After a breakfast of lavash and fresh cream (I watched the others drink tea) -- we headed for the city of silvers earrings, turquoise tiles, and reflecting pools designed for strolling. Mona, Mohsen, and I rode South on a rickety bus that played censored love songs while speeding through the roads of the young regime. Staring out the window, I wanted to absorb every bit of the bare country before me. I don't remember the day or time, or the type of food the familiar stranger on the adjacent seat offered to share with me, only the red of the earth has stayed in my mind. Years later, when a flower in this garden of life, disappeared overnight and left a gaping hole in the sky, I remembered the bare country before me, the dry red earth and the constellations that shined over the carefree journey...

When you disappeared, you left a gaping hole in the sky. All that was left was a thin ceiling of black velvet. A few diamonds and pearls, stitched into constellations by a seamstress with a second hand apron and shooting stars in her eyes, glimmered faintly. To fill the hole you had left, she stayed up all night with a needle and thread, sewing ambers and emeralds back into the beautiful blackness, of the universe's torn velvet dress. Refusing to remember your smile, your voice, the almond shape of your eyes, fields of strawberries that stretched in your heart, and groves of ancient oak trees that wrinkled around your eyes, so that she would never witness another hole in the sky, she continued to stitch day and night. When her calloused fingers trickled with blood, rubys rained from the sky, melting into drops that dried across the earth of oil and clay, earrings and tile, painting the magnificient desert the sunset red we see today.

Comments:
you can write poetry. do you? 'stiching diamonds and pearls into the sky' deigns to come alive in verse... full of energy, anger, oomph! lots of good imagery in your writing. read rilke...

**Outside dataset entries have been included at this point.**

-- ==== Sys2Proof/Word.lean ====
section
/-! DEFINITION. The data types of 00_scope.md rule R8 and the two interface words, each typed by its fixed width
(rule R7: every value by its width, none a resizable list). -/

namespace Sys2Proof

/-- A Bit, a value in 0 and 1 (00_scope.md R8): true is 1. XOR is `xor`, AND is `&&` (R13). -/
abbrev Bit := Bool

/-- A Nibble on its bus `nib[3:0]` (00_scope.md R8, R9). -/
abbrev Nibble := BitVec 4

/-- A Byte on its bus `b[7:0]` (00_scope.md R8, R10). -/
abbrev Byte := BitVec 8

/-- A Codeword, or any received 7-bit block, on its bus `cw[6:0]` (00_scope.md R8, R11). -/
abbrev Codeword := BitVec 7

/-- A Syndrome on its bus `syn[2:0]`; its unsigned value is the errorPosition (00_scope.md R8, R12). -/
abbrev Syndrome := BitVec 3

/-- The request word `req[9:0]` (30_encoding.md R35). -/
abbrev Request := BitVec 10

/-- The response word `rsp[14:0]` (30_encoding.md R37). -/
abbrev Response := BitVec 15

/-- A binary matrix of r rows and c columns (00_scope.md R14), `M[i][j]` with both indexes from 0 (10_state.md R16). -/
abbrev BitMatrix (r c : Nat) := Vector (Vector Bit c) r

/-- The decoder's three outputs (41_decoder.md R47; three and not two: 90_conflicts.md C6). -/
structure DecodedBlock where
  correctedBlock : Codeword
  errorPosition  : Syndrome
  dataBits       : Nibble
  deriving DecidableEq, Repr

end Sys2Proof
end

Yes - the springtimes needed you. Often a star
was waiting for you to notice it. A wave rolled toward you
out of the distant past, or as you walked
under an open window, a violin
yielded itself to your hearing. All this was mission.
But could you accomplish it? Weren't you always
distracted by expectation, as if every event
announced a beloved?

more rilke...
 
For I shall learn from flower and leaf
That color every drop they hold,
To change the lifeless wine of grief
To living gold.

[]

In many another soul I broke the bread,
And drank the wine and played the happy guest,
But I was lonely, I remembered you;
The heart belongs to him who knew it best.

--both are from sara teasdale

have you more musings to come?!
 
I hope to see more writing from you. I dont write much on my blog mostly I link to things I think are interesting but hopefully if this semester goes well I will have more time. Take care lady.